Spontaneous returnees reap profits in DRC's Equateur province
Spontaneous returnees reap profits in DRC's Equateur province
BUBURU, Democratic Republic of the Congo, September 11 (UNHCR) - As UNHCR prepares to expand its operation aimed at helping returnees rebuild their lives in Equateur province, Lili Lobanda is proof of what can be achieved by former refugees in this north-west region of the Democratic Republic of the Congo (DRC).
And the experience of people like Lili who have made a go of things after returning spontaneously to the villages of Buburu and Bomongo could encourage others to come back under a UNHCR programme of assisted repatriation due to begin in the area later this month.
Within three months of returning home from seven years of exile in neighbouring Republic of Congo, the single mother of two children has formed a successful cooperative with other returnee women in Buburu village.
The dynamic 29-year-old Lili works every day from five in the morning to late at night making bread, which she sells in her small shop and to other women vendors in this village. Everyone makes enough money out of the arrangement to feed their families and rebuild their lives.
"I began this mainly to feed my children," said Lili, who fled across the Oubangui River in 1999 to escape fighting that left a swathe of death and destruction in Buburu. Feeling secure in her livelihood, she now plans to find a husband.
As Lili looks to the future, UNHCR is opening a new transit centre in Buburu so that it can help other refugees return to this area. The agency's new operation should be fully up and running by the end of the month. Primary and secondary schools have already been built, while another school and a health centre are being renovated.
UNHCR expects some 2,700 more refugees to return to the Buburu and Bomongo areas from Republic of Congo by the end of the year, joining almost 7,400 people who have returned to Equateur province this year - most with UNHCR assistance.
The agency plans - with the aid of local non-governmental organisation AIDES - to help members of the returning community rebuild their lives and, like Lili, earn a living. Income-generating projects will be a key part of the UNHCR vision for the area, which will focus on activities that benefit the whole community.
Working through AIDES, UNHCR has implemented successful income-generating projects elsewhere in Equateur, including soap factories, manioc mills, bakeries, carpentry shops and tailors' shops in the towns of Gemena and Libenge.

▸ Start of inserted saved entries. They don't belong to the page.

-- ==== Sys2Proof/Laws/State.lean ====
section
/-!
SUPPORT. What each named update of State does to each field of it: one lemma per field, so that no proof unfolds a record update.
-/

namespace Sys2Proof.Machine

/-! ### emit -/

@[simp] theorem emit_pending (x : Sent) (s : State) : (emit x s).pending = s.pending := rfl
@[simp] theorem emit_start (x : Sent) (s : State) : (emit x s).start = s.start := rfl
@[simp] theorem emit_tick (x : Sent) (s : State) : (emit x s).tick = s.tick := rfl
@[simp] theorem emit_plan (x : Sent) (s : State) : (emit x s).plan = s.plan := rfl
@[simp] theorem emit_queues (x : Sent) (s : State) : (emit x s).queues = s.queues := rfl
@[simp] theorem emit_rings (x : Sent) (s : State) : (emit x s).rings = s.rings := rfl
@[simp] theorem emit_ctrs (x : Sent) (s : State) : (emit x s).ctrs = s.ctrs := rfl
@[simp] theorem emit_hbm (x : Sent) (s : State) : (emit x s).hbm = s.hbm := rfl
@[simp] theorem emit_poison (x : Sent) (s : State) : (emit x s).poison = s.poison := rfl
@[simp] theorem emit_host (x : Sent) (s : State) : (emit x s).host = s.host := rfl
@[simp] theorem emit_hostPoison (x : Sent) (s : State) : (emit x s).hostPoison = s.hostPoison := rfl
@[simp] theorem emit_sram (x : Sent) (s : State) : (emit x s).sram = s.sram := rfl
@[simp] theorem emit_sramPoison (x : Sent) (s : State) : (emit x s).sramPoison = s.sramPoison := rfl
@[simp] theorem emit_memctl (x : Sent) (s : State) : (emit x s).memctl = s.memctl := rfl
@[simp] theorem emit_lines (x : Sent) (s : State) : (emit x s).lines = s.lines := rfl
@[simp] theorem emit_culture (x : Sent) (s : State) : (emit x s).culture = s.culture := rfl
@[simp] theorem emit_rc (x : Sent) (s : State) : (emit x s).rc = s.rc := rfl
@[simp] theorem emit_index (x : Sent) (s : State) : (emit x s).index = s.index := rfl
@[simp] theorem emit_press (x : Sent) (s : State) : (emit x s).press = s.press := rfl
@[simp] theorem emit_sticky (x : Sent) (s : State) : (emit x s).sticky = s.sticky := rfl
@[simp] theorem emit_err (x : Sent) (s : State) : (emit x s).err = s.err := rfl
@[simp] theorem emit_evt (x : Sent) (s : State) : (emit x s).evt = s.evt := rfl
@[simp] theorem emit_thr (x : Sent) (s : State) : (emit x s).thr = s.thr := rfl
@[simp] theorem emit_fmw (x : Sent) (s : State) : (emit x s).fmw = s.fmw := rfl
@[simp] theorem emit_cave (x : Sent) (s : State) : (emit x s).cave = s.cave := rfl
@[simp] theorem emit_fuses (x : Sent) (s : State) : (emit x s).fuses = s.fuses := rfl
@[simp] theorem emit_sec (x : Sent) (s : State) : (emit x s).sec = s.sec := rfl
@[simp] theorem emit_fw (x : Sent) (s : State) : (emit x s).fw = s.fw := rfl
@[simp] theorem emit_power (x : Sent) (s : State) : (emit x s).power = s.power := rfl
@[simp] theorem emit_fabric (x : Sent) (s : State) : (emit x s).fabric = s.fabric := rfl
@[simp] theorem emit_cxl (x : Sent) (s : State) : (emit x s).cxl = s.cxl := rfl
@[simp] theorem emit_svc (x : Sent) (s : State) : (emit x s).svc = s.svc := rfl
@[simp] theorem emit_ageing (x : Sent) (s : State) : (emit x s).ageing = s.ageing := rfl
@[simp] theorem emit_packages (x : Sent) (s : State) : (emit x s).packages = s.packages := rfl
@[simp] theorem emit_sent (x : Sent) (s : State) : (emit x s).sent = x :: s.sent := rfl
@[simp] theorem emit_free (x : Sent) (s : State) : (emit x s).free = s.free := rfl

/-! ### setQ -/

@[simp] theorem setQ_pending (q : Nat) (v : Queue) (s : State) : (setQ q v s).pending = s.pending := rfl
@[simp] theorem setQ_start (q : Nat) (v : Queue) (s : State) : (setQ q v s).start = s.start := rfl
@[simp] theorem setQ_tick (q : Nat) (v : Queue) (s : State) : (setQ q v s).tick = s.tick := rfl
@[simp] theorem setQ_plan (q : Nat) (v : Queue) (s : State) : (setQ q v s).plan = s.plan := rfl
@[simp] theorem setQ_queues (q : Nat) (v : Queue) (s : State) : (setQ q v s).queues = if v = Queue.off then mdel s.queues q else mput s.queues q v := rfl
@[simp] theorem setQ_rings (q : Nat) (v : Queue) (s : State) : (setQ q v s).rings = s.rings := rfl
@[simp] theorem setQ_ctrs (q : Nat) (v : Queue) (s : State) : (setQ q v s).ctrs = s.ctrs := rfl
@[simp] theorem setQ_hbm (q : Nat) (v : Queue) (s : State) : (setQ q v s).hbm = s.hbm := rfl
@[simp] theorem setQ_poison (q : Nat) (v : Queue) (s : State) : (setQ q v s).poison = s.poison := rfl
@[simp] theorem setQ_host (q : Nat) (v : Queue) (s : State) : (setQ q v s).host = s.host := rfl
@[simp] theorem setQ_hostPoison (q : Nat) (v : Queue) (s : State) : (setQ q v s).hostPoison = s.hostPoison := rfl
@[simp] theorem setQ_sram (q : Nat) (v : Queue) (s : State) : (setQ q v s).sram = s.sram := rfl
@[simp] theorem setQ_sramPoison (q : Nat) (v : Queue) (s : State) : (setQ q v s).sramPoison = s.sramPoison := rfl
@[simp] theorem setQ_memctl (q : Nat) (v : Queue) (s : State) : (setQ q v s).memctl = s.memctl := rfl
@[simp] theorem setQ_lines (q : Nat) (v : Queue) (s : State) : (setQ q v s).lines = s.lines := rfl
@[simp] theorem setQ_culture (q : Nat) (v : Queue) (s : State) : (setQ q v s).culture = s.culture := rfl
@[simp] theorem setQ_rc (q : Nat) (v : Queue) (s : State) : (setQ q v s).rc = s.rc := rfl
@[simp] theorem setQ_index (q : Nat) (v : Queue) (s : State) : (setQ q v s).index = s.index := rfl
@[simp] theorem setQ_press (q : Nat) (v : Queue) (s : State) : (setQ q v s).press = s.press := rfl
@[simp] theorem setQ_sticky (q : Nat) (v : Queue) (s : State) : (setQ q v s).sticky = s.sticky := rfl
@[simp] theorem setQ_err (q : Nat) (v : Queue) (s : State) : (setQ q v s).err = s.err := rfl
@[simp] theorem setQ_evt (q : Nat) (v : Queue) (s : State) : (setQ q v s).evt = s.evt := rfl
@[simp] theorem setQ_thr (q : Nat) (v : Queue) (s : State) : (setQ q v s).thr = s.thr := rfl
@[simp] theorem setQ_fmw (q : Nat) (v : Queue) (s : State) : (setQ q v s).fmw = s.fmw := rfl
@[simp] theorem setQ_cave (q : Nat) (v : Queue) (s : State) : (setQ q v s).cave = s.cave := rfl
@[simp] theorem setQ_fuses (q : Nat) (v : Queue) (s : State) : (setQ q v s).fuses = s.fuses := rfl
@[simp] theorem setQ_sec (q : Nat) (v : Queue) (s : State) : (setQ q v s).sec = s.sec := rfl
@[simp] theorem setQ_fw (q : Nat) (v : Queue) (s : State) : (setQ q v s).fw = s.fw := rfl
@[simp] theorem setQ_power (q : Nat) (v : Queue) (s : State) : (setQ q v s).power = s.power := rfl
@[simp] theorem setQ_fabric (q : Nat) (v : Queue) (s : State) : (setQ q v s).fabric = s.fabric := rfl
@[simp] theorem setQ_cxl (q : Nat) (v : Queue) (s : State) : (setQ q v s).cxl = s.cxl := rfl
@[simp] theorem setQ_svc (q : Nat) (v : Queue) (s : State) : (setQ q v s).svc = s.svc := rfl
@[simp] theorem setQ_ageing (q : Nat) (v : Queue) (s : State) : (setQ q v s).ageing = s.ageing := rfl
@[simp] theorem setQ_packages (q : Nat) (v : Queue) (s : State) : (setQ q v s).packages = s.packages := rfl
@[simp] theorem setQ_sent (q : Nat) (v : Queue) (s : State) : (setQ q v s).sent = s.sent := rfl
@[simp] theorem setQ_free (q : Nat) (v : Queue) (s : State) : (setQ q v s).free = s.free := rfl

In these enterprises, returnees were given equipment and raw materials after setting up associations with members of the local community. "There are plans to set up similar income generation projects in Buburu," said Jackie Aziza, head of community services at AIDES, adding that they had identified 60 fishing and agricultural associations as potential recipients of assistance. Also under consideration are proposals for a manioc mill, a soap factory and a bakery.
"Return and reintegration projects mean considerable support to the area," noted Seibou Insa, head of the UNHCR field office in Equateur. "It benefits not only the returnees to DRC, but also the community as a whole," he added.
Spontaneous returnees like Lili and Philomene Boleke have shown that there are plenty of opportunities for refugees to make a success of things in Buburu and nearby Bomongo. Philomene buys and sells bread baked by Lili as well as running a guesthouse and a small pharmacy. "Business is doing well," she said. "I'm very happy to be home."
Her husband, a former English-language teacher from the area, had dreamed about opening a guesthouse while living in exile. He, Philomene and their five children raised the necessary capital by working the plot of land they were allocated in Republic of Congo.
More than 24,000 Congolese refugees have been repatriated with UNHCR assistance this year from the Republic of Congo, Tanzania, Zambia and Sudan. With the opening of the Buburu office, their numbers are likely to swell as more people return to rebuild their lives.